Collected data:
☆ ☆ ☆ ☆

-- ==== Sys2Proof/Laws/FrameLoops.lean ====
section
/-!
SUPPORT. Which parts of the state each operation of Machine/Loops.lean may change, and the same as one more step of a framed run.
-/

namespace Sys2Proof.Machine

set_option maxRecDepth 4000

theorem frame_mLoop (s : State) (h : Half) (l : Nat) (b : Nat) (f : LoopB → LoopB) : Frame [.cln .A, .cln .B] s (State.mLoop s h l b f) := by
  have hs0 := fun ps => Frame.refl ps s
  unfold State.mLoop
  simp (maxDischargeDepth := 80) (contextual := true) [hs0]
@[simp] theorem Frame.after_mLoop {QS : List Part} {z0 s : State} (h : Half) (l : Nat) (b : Nat) (f : LoopB → LoopB) (fr_ : Frame QS z0 s) (in0_ : .cln .A ∈ QS) (in1_ : .cln .B ∈ QS) : Frame QS z0 (State.mLoop s h l b f) := Frame.via (frame_mLoop s h l b f) (Parts.cons in0_ (Parts.cons in1_ Parts.nil)) fr_
theorem frame_runBlock (h : Half) (l : Nat) (first : Bool) (s : State) (b : Nat) : Frame [.free, .cln .A, .cln .B] s (runBlock h l first s b) := by
  have hs0 := fun ps => Frame.refl ps s
  unfold runBlock
  simp (maxDischargeDepth := 80) (contextual := true) [hs0]
@[simp] theorem Frame.after_runBlock {QS : List Part} (h : Half) (l : Nat) (first : Bool) {z0 s : State} (b : Nat) (fr_ : Frame QS z0 s) (in0_ : .free ∈ QS) (in1_ : .cln .A ∈ QS) (in2_ : .cln .B ∈ QS) : Frame QS z0 (runBlock h l first s b) := Frame.via (frame_runBlock h l first s b) (Parts.cons in0_ (Parts.cons in1_ (Parts.cons in2_ Parts.nil))) fr_
theorem frame_loopWrite (s : State) (l : Nat) (n : Nat) (v : Nat) : Frame [.shadow, .cln .A, .cln .B] s (State.loopWrite s l n v) := by
  have hs0 := fun ps => Frame.refl ps s
  unfold State.loopWrite
  try dsimp only
  repeat'
    first
    | (simp (maxDischargeDepth := 80) (contextual := true) [hs0, *]; done)
    | split
    | (with_reducible refine Frame.after_ite ?_ ?_)
    | (with_reducible refine Frame.after_foldl _ _ (fun _ _ _ => ?_) ?_)
@[simp] theorem Frame.after_loopWrite {QS : List Part} {z0 s : State} (l : Nat) (n : Nat) (v : Nat) (fr_ : Frame QS z0 s) (in0_ : .shadow ∈ QS) (in1_ : .cln .A ∈ QS) (in2_ : .cln .B ∈ QS) : Frame QS z0 (State.loopWrite s l n v) := Frame.via (frame_loopWrite s l n v) (Parts.cons in0_ (Parts.cons in1_ (Parts.cons in2_ Parts.nil))) fr_
theorem frame_loopAccept (s : State) (o : Org) (x : Half) (role : Nat) (opc : Nat) (lane : Nat) (blk : Nat) (seq : Nat) (payload : List Nat) : Frame [.blocks, .cln .A, .cln .B, .mbx .A, .mbx .B] s (State.loopAccept s o x role opc lane blk seq payload) := by
  have hs0 := fun ps => Frame.refl ps s
  unfold State.loopAccept
  simp (maxDischargeDepth := 80) (contextual := true) [hs0]
@[simp] theorem Frame.after_loopAccept {QS : List Part} {z0 s : State} (o : Org) (x : Half) (role : Nat) (opc : Nat) (lane : Nat) (blk : Nat) (seq : Nat) (payload : List Nat) (fr_ : Frame QS z0 s) (in0_ : .blocks ∈ QS) (in1_ : .cln .A ∈ QS) (in2_ : .cln .B ∈ QS) (in3_ : .mbx .A ∈ QS) (in4_ : .mbx .B ∈ QS) : Frame QS z0 (State.loopAccept s o x role opc lane blk seq payload) := Frame.via (frame_loopAccept s o x role opc lane blk seq payload) (Parts.cons in0_ (Parts.cons in1_ (Parts.cons in2_ (Parts.cons in3_ (Parts.cons in4_ Parts.nil))))) fr_
theorem frame_loopWrite32 (s : State) (l : Nat) (n : Nat) (v : Nat) : Frame [.shadow, .cln .A, .cln .B] s (State.loopWrite32 s l n v) := by
  have hs0 := fun ps => Frame.refl ps s
  unfold State.loopWrite32
  simp (maxDischargeDepth := 80) (contextual := true) [hs0]
@[simp] theorem Frame.after_loopWrite32 {QS : List Part} {z0 s : State} (l : Nat) (n : Nat) (v : Nat) (fr_ : Frame QS z0 s) (in0_ : .shadow ∈ QS) (in1_ : .cln .A ∈ QS) (in2_ : .cln .B ∈ QS) : Frame QS z0 (State.loopWrite32 s l n v) := Frame.via (frame_loopWrite32 s l n v) (Parts.cons in0_ (Parts.cons in1_ (Parts.cons in2_ Parts.nil))) fr_

end Sys2Proof.Machine
end

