-- ==== Sys2Proof/Laws/FrameRegisters.lean ====
section
/-!
SUPPORT. Which parts of the state each operation of Machine/Registers.lean may change, and the same as one more step of a framed run.
-/

namespace Sys2Proof.Machine

set_option maxRecDepth 4000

☆ ☆ ☆ ☆

In the answer, each line of the data must appear exactly as written.

**ANSWER:**
-- ==== Sys2Proof/Laws/FrameLoops.lean ====
section
/-!
SUPPORT. Which parts of the state each operation of Machine/Loops.lean may change, and the same as one more step of a framed run.
-/

namespace Sys2Proof.Machine

set_option maxRecDepth 4000

theorem frame_mLoop (s : State) (h : Half) (l : Nat) (b : Nat) (f : LoopB → LoopB) : Frame [.cln .A, .cln .B] s (State.mLoop s h l b f) := by
  have hs0 := fun ps => Frame.refl ps s
  unfold State.mLoop
  simp (maxDischargeDepth := 80) (contextual := true) [hs0]
@[simp] theorem Frame.after_mLoop {QS : List Part} {z0 s : State} (h : Half) (l : Nat) (b : Nat) (f : LoopB → LoopB) (fr_ : Frame QS z0 s) (in0_ : .cln .A ∈ QS) (in1_ : .cln .B ∈ QS) : Frame QS z0 (State.mLoop s h l b f) := Frame.via (frame_mLoop s h l b f) (Parts.cons in0_ (Parts.cons in1_ Parts.nil)) fr_
theorem frame_runBlock (h : Half) (l : Nat) (first : Bool) (s : State) (b : Nat) : Frame [.free, .cln .A, .cln .B] s (runBlock h l first s b) := by
  have hs0 := fun ps => Frame.refl ps s
  unfold runBlock
  simp (maxDischargeDepth := 80) (contextual := true) [hs0]
@[simp] theorem Frame.after_runBlock {QS : List Part} (h : Half) (l : Nat) (first : Bool) {z0 s : State} (b : Nat) (fr_ : Frame QS z0 s) (in0_ : .free ∈ QS) (in1_ : .cln .A ∈ QS) (in2_ : .cln .B ∈ QS) : Frame QS z0 (runBlock h l first s b) := Frame.via (frame_runBlock h l first s b) (Parts.cons in0_ (Parts.cons in1_ (Parts.cons in2_ Parts.nil))) fr_
theorem frame_loopWrite (s : State) (l : Nat) (n : Nat) (v : Nat) : Frame [.shadow, .cln .A, .cln .B] s (State.loopWrite s l n v) := by
  have hs0 := fun ps => Frame.refl ps s
  unfold State.loopWrite
  try dsimp only
  repeat'
    first
    | (simp (maxDischargeDepth := 80) (contextual := true) [hs0, *]; done)
    | split
    | (with_reducible refine Frame.after_ite ?_ ?_)
    | (with_reducible refine Frame.after_foldl _ _ (fun _ _ _ => ?_) ?_)
@[simp] theorem Frame.after_loopWrite {QS : List Part} {z0 s : State} (l : Nat) (n : Nat) (v : Nat) (fr_ : Frame QS z0 s) (in0_ : .shadow ∈ QS) (in1_ : .cln .A ∈ QS) (in2_ : .cln .B ∈ QS) : Frame QS z0 (State.loopWrite s l n v) := Frame.via (frame_loopWrite s l n v) (Parts.cons in0_ (Parts.cons in1_ (Parts.cons in2_ Parts.nil))) fr_
theorem frame_loopAccept (s : State) (o : Org) (x : Half) (role : Nat) (opc : Nat) (lane : Nat) (blk : Nat) (seq : Nat) (payload : List Nat) : Frame [.blocks, .cln .A, .cln .B, .mbx .A, .mbx .B] s (State.loopAccept s o x role opc lane blk seq payload) := by
  have hs0 := fun ps => Frame.refl ps s
  unfold State.loopAccept
  simp (maxDischargeDepth := 80) (contextual := true) [hs0]
@[simp] theorem Frame.after_loopAccept {QS : List Part} {z0 s : State} (o : Org) (x : Half) (role : Nat) (opc : Nat) (lane : Nat) (blk : Nat) (seq : Nat) (payload : List Nat) (fr_ : Frame QS z0 s) (in0_ : .blocks ∈ QS) (in1_ : .cln .A ∈ QS) (in2_ : .cln .B ∈ QS) (in3_ : .mbx .A ∈ QS) (in4_ : .mbx .B ∈ QS) : Frame QS z0 (State.loopAccept s o x role opc lane blk seq payload) := Frame.via (frame_loopAccept s o x role opc lane blk seq payload) (Parts.cons in0_ (Parts.cons in1_ (Parts.cons in2_ (Parts.cons in3_ (Parts.cons in4_ Parts.nil))))) fr_
theorem frame_loopWrite32 (s : State) (l : Nat) (n : Nat) (v : Nat) : Frame [.shadow, .cln .A, .cln .B] s (State.loopWrite32 s l n v) := by
  have hs0 := fun ps => Frame.refl ps s
  unfold State.loopWrite32
  simp (maxDischargeDepth := 80) (contextual := true) [hs0]
@[simp] theorem Frame.after_loopWrite32 {QS : List Part} {z0 s : State} (l : Nat) (n : Nat) (v : Nat) (fr_ : Frame QS z0 s) (in0_ : .shadow ∈ QS) (in1_ : .cln .A ∈ QS) (in2_ : .cln .B ∈ QS) : Frame QS z0 (State.loopWrite32 s l n v) := Frame.via (frame_loopWrite32 s l n v) (Parts.cons in0_ (Parts.cons in1_ (Parts.cons in2_ Parts.nil))) fr_

end Sys2Proof.Machine
end

-- ==== Sys2Proof/Laws/FrameRegisters.lean ====
section
/-!
SUPPORT. Which parts of the state each operation of Machine/Registers.lean may change, and the same as one more step of a framed run.
-/

namespace Sys2Proof.Machine

set_option maxRecDepth 4000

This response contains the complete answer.